Polysomnography (PSG) is the gold-standard method for characterizing electrophysiological aspects of sleep. This method relies on high-resolution recording of several physiological signals such as electroencephalogram (EEG), electromyogram (EMG) and electrooculogram (EOG), combined with other sensors to measure respiration, oxygen saturation, thoracic and abdominal effort, heart rate and limb movements. Rich physiological information during sleep is available from the PSG recording, provides the most comprehensive data relevant for the differential diagnosis of several sleep disorders. After digital recording became available, specific data representation, technical standards and recording protocols were established, placing PSG ahead of the curve in terms of data harmonization.

Several benefits regarding harmonization of polysomnographic data have been identified during panel breakout sessions. A common data exchange format (i.e. a technical standard) for biological signals generated during polysomnography, the European Data Format (EDF), already exists. It consists of a standard representation of biological signals and a header containing technical specifications of the study (including sampling rates and filters), subject identifier, and the number and time duration of the data records that follow the header. This format tends to be vendor- and platform-agnostic, which facilitates access to raw data and can support the development of new algorithms. Moreover, while the level of physiological information available in a sleep study is enormous, analytical pipelines leveraging the full potential of these biological time series have been only partially explored, making it an area of future opportunities. Advances in signal processing methods and widespread availability of machine learning algorithms are expected to contribute to the development of this field.

However, EDF files exported by different systems may variably display data, and data recorded with slightly different specifications (e.g. sampling rate, analogic band-pass filters) present challenges in combining data as well as consistently using signal processing algorithms.

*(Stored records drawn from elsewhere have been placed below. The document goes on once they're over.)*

/-- The event that a command stands for can occur in this state, as its rule has it. -/
def State.Occurs (s : State) : Instr → Prop
  | .powerOnReset _ | .timebaseTick | .downstreamSegmentDiscard _ => True
  | .upstreamLinkDown | .segmentReceived _ => s.upPort = .up
  | .upstreamLinkUp => s.upPort = .down
  | .downstreamLinkDown => s.dnPort = .up
  | .downstreamLinkUp => s.dnPort = .down
  | .creditWordReceived port _ => s.portState port = .up
  | .creditWordGrant => s.upPort = .up ∧ (∀ m, s.mgmt.returnMsg = some m → m.rest ≠ []) ∧ ¬ s.NoGrantDue
  | .stall c => s.TimerRuns c ∧ (s.ch c).stallTimer = 0
  | .mgmtStallExpiry => s.MgmtTimerRuns ∧ s.mgmt.stallTimer = 0
  | .awaitTakeSegment => s.Serves .awaitTake
  | .takeSegmentFlags => s.Serves .takeFlags
  | .completeHeader => s.Serves .completeHeader
  | .takePayloadRun => s.Serves .payloadRun
  | .beginClose => s.Serves .beginClose
  | .completeClose => s.Serves .completeClose
  | .carryOutPendingPush => s.Serves .carryOutPush
  | .degradePendingPush => s.Serves .degradePush
  | .takeJob => s.spill.inFlight = none ∧ s.spill.backing ≠ .absent ∧ (s.spill.pendingProbe = true ∨ s.spill.queue ≠ [])
  | .spillCompletion => ∃ j p, s.spill.inFlight = some (.data j p) ∧ j.kind = .spill
  | .fillCompletion sdi => ∃ j p, s.spill.inFlight = some (.data j p) ∧ j.kind = .fill ∧ sdi.length = p.levels.length
  | .probeCompletion sdi => ∃ w r, s.spill.inFlight = some (.probe w r) ∧ sdi.length = w.levels.length + r.levels.length
  | .downstreamSegmentSend => s.dnPort = .up ∧ s.dnSending = none ∧
      ∃ c, c ≠ s.straps.mgmtSel ∧ (s.txOf c).egress ≠ [] ∧ 0 < (s.txOf c).credits
  | .downstreamSegmentSent => s.dnSending ≠ none
  | .returnMessageBegin => s.LaneCanBegin ∧ ((s.mgmt.unit = .responding ∧ s.mgmt.response ≠ none) ∨ s.mgmt.notices ≠ [])
  | .returnSegmentSend => s.upPort = .up ∧ s.NoGrantDue ∧ 0 < s.mgmt.credits ∧
      ∃ m, s.mgmt.returnMsg = some m ∧ m.rest ≠ []
  | .responseSent => s.mgmt.returnMsg = some { kind := .response, rest := [] }
  | .noticeSent => ∃ carried, s.mgmt.returnMsg = some { kind := .notice carried, rest := [] }
  | .mgmtTakeSegment => (s.mgmt.unit = .idle ∨ s.mgmt.unit = .collecting) ∧
      (s.rxOf s.straps.mgmtSel).inUse = none ∧ (s.rxOf s.straps.mgmtSel).ingress ≠ []
  | .mgmtParseBytes => s.mgmt.unit = .collecting ∧ (s.rxOf s.straps.mgmtSel).inUse ≠ none
  | .unknownCommand => ∃ r, s.mgmt.unit = .executing (.ready r) ∧
      (r.isContainer = false ∨ r.code.toNat < 0xF01 ∨ 0xF0E < r.code.toNat)
  | .identify => s.Executes 0xF01
  | .status => s.Executes 0xF02
  | .channelSet => s.Executes 0xF03
  | .channelGet => s.Executes 0xF04
  | .channelReset => s.Executes 0xF05
  | .policyInsert => s.Executes 0xF06
  | .policyDelete => s.Executes 0xF07
  | .policyRead => s.Executes 0xF08
  | .defaultSet => s.Executes 0xF09
  | .commit => s.Executes 0xF0A
  | .countersRead => s.Executes 0xF0B
  | .pairRead => ∃ tag next left clear leaves, s.mgmt.unit = .executing (.countersRead tag next left clear leaves)
  | .backingRestore => s.Executes 0xF0C
  | .provisionClose => s.Executes 0xF0D
  | .restart => s.Executes 0xF0E
  | .copyCompletion => s.policy.staging = .copying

Channel name conventions are not standard, and data processing is often complicated, particularly for large cohort studies and clinical samples. This technical heterogeneity is further complicated by variability in annotation formats and terminology to represent events (e.g. arousals, apneas, arrhythmias). Further difficulties relate to reaching community consensus on defining certain respiratory events such as hypopneas (e.g. 4% vs. 3% associated with arousal) and their relationship with medical reimbursement patterns, particularly in the United States. As a result, integration of data recorded under different settings becomes burdensome and requires extended processing time. Furthermore, standardized processing pipelines do not yet exist for generating well-known biological markers of sleep (e.g. delta power) or for automated sleep scoring. Finally, there are challenges related to storing and transferring high resolution physiological signal data, particularly for datasets containing more than a few thousand subjects (representing terabytes of data). In sum, all these issues limit innovation in the field and substantially lengthening the time between novel algorithm validation and clinical implementation.

Fortunately, there is a growing interest in the community on filling the gap between physiological biomarker identification and clinical utilization. As noted for actigraphy data, the development of open-source tools and availability of repositories hosting polysomnographic data such as the NSRR haves become more common. Two relevant use cases were recently demonstrated by Purcell et al. [37] and Djonlagic et al. [38]. Robust data processing pipelines were applied to polysomnographic data from several different cohort studies hosted at NSRR to characterize sleep spindles [37], which were then related to cognition in older adults [38]. Open-source tools, such as the luna software package (http://zzz.bwh.harvard.edu/luna/), have been fundamental to allow large scale processing and integration of signal data across heterogeneous studies. For example, luna includes a specific function that harmonizes EDF channel names and creates a canonical set of signals facilitating downstream signal processing. Future development of end-to-end analytical workflows and standardized terminologies to represent sleep-related events are ongoing. Finally, continuing development of wearable sensors that capture the same source of signals as polysomnography but in more ecologically valid settings (e.g. at home) could present opportunities to allow longer recording periods, instead of only being limited to one single night.

Common terms reported in studies using polysomnography are reported in Table 3. A comprehensive review of conventional and novel metrics relevant to obstructive sleep apnea have been published elsewhere [10].

Table 3.

Common data sources and terms associated with polysomnography sleep assessments

Types Examples
Common data sources Electroencephalogram In-lab/ home sleep studies
Electromyogram In-lab/ home sleep studies
Electrocardiogram/heart rate In-lab/ home sleep studies, wearables
Pulse oximetry/pulse rate In-lab/ home sleep studies, wearables
Abdominal and thoracic plethysmography In-lab/ home sleep studies
Respiratory signals In-lab/ home sleep studies
Common data terms Sleep macro-architecture Total sleep time, sleep stages, arousals
Sleep micro-architecture Power spectral analysis, Spindle characteristics
Respiratory parameters Sleep-disordered breathing, oxygen desaturations
Cardiac parameters Heart rate variability, cardiopulmonary coupling
Limb movements Periodic limb movements

Informatics Infrastructure Models

Sleep and circadian biology have substantial data harmonization needs, in part due to the diversity of data types and the volume of data generated. Fortunately, numerous efforts are underway to meet this challenge (for review, see [17]). Many efforts to date have focused on harmonizing research data already collected as described above (e.g. NSRR). However, this represents only one component of the entire data life ecosystem. An important yet underexplored source of sleep and circadian data is the EHR. Cohorts of patients with insomnia have been identified by extracting physician-reported insomnia from clinical notes available in the EHR [39]. In addition, validation of EHR-based algorithms to identify patients with obstructive sleep apnea have been conducted [40]. Efforts like these can support large outcome-based research or genetic association studies using large clinical cohorts with available EHR data. An example was reported in a recent phenome-wide association study (PheWAS), where candidate genetic variants previously associated with obstructive sleep apnea were assessed regarding their associations with other comorbidities identified using the EHR [41].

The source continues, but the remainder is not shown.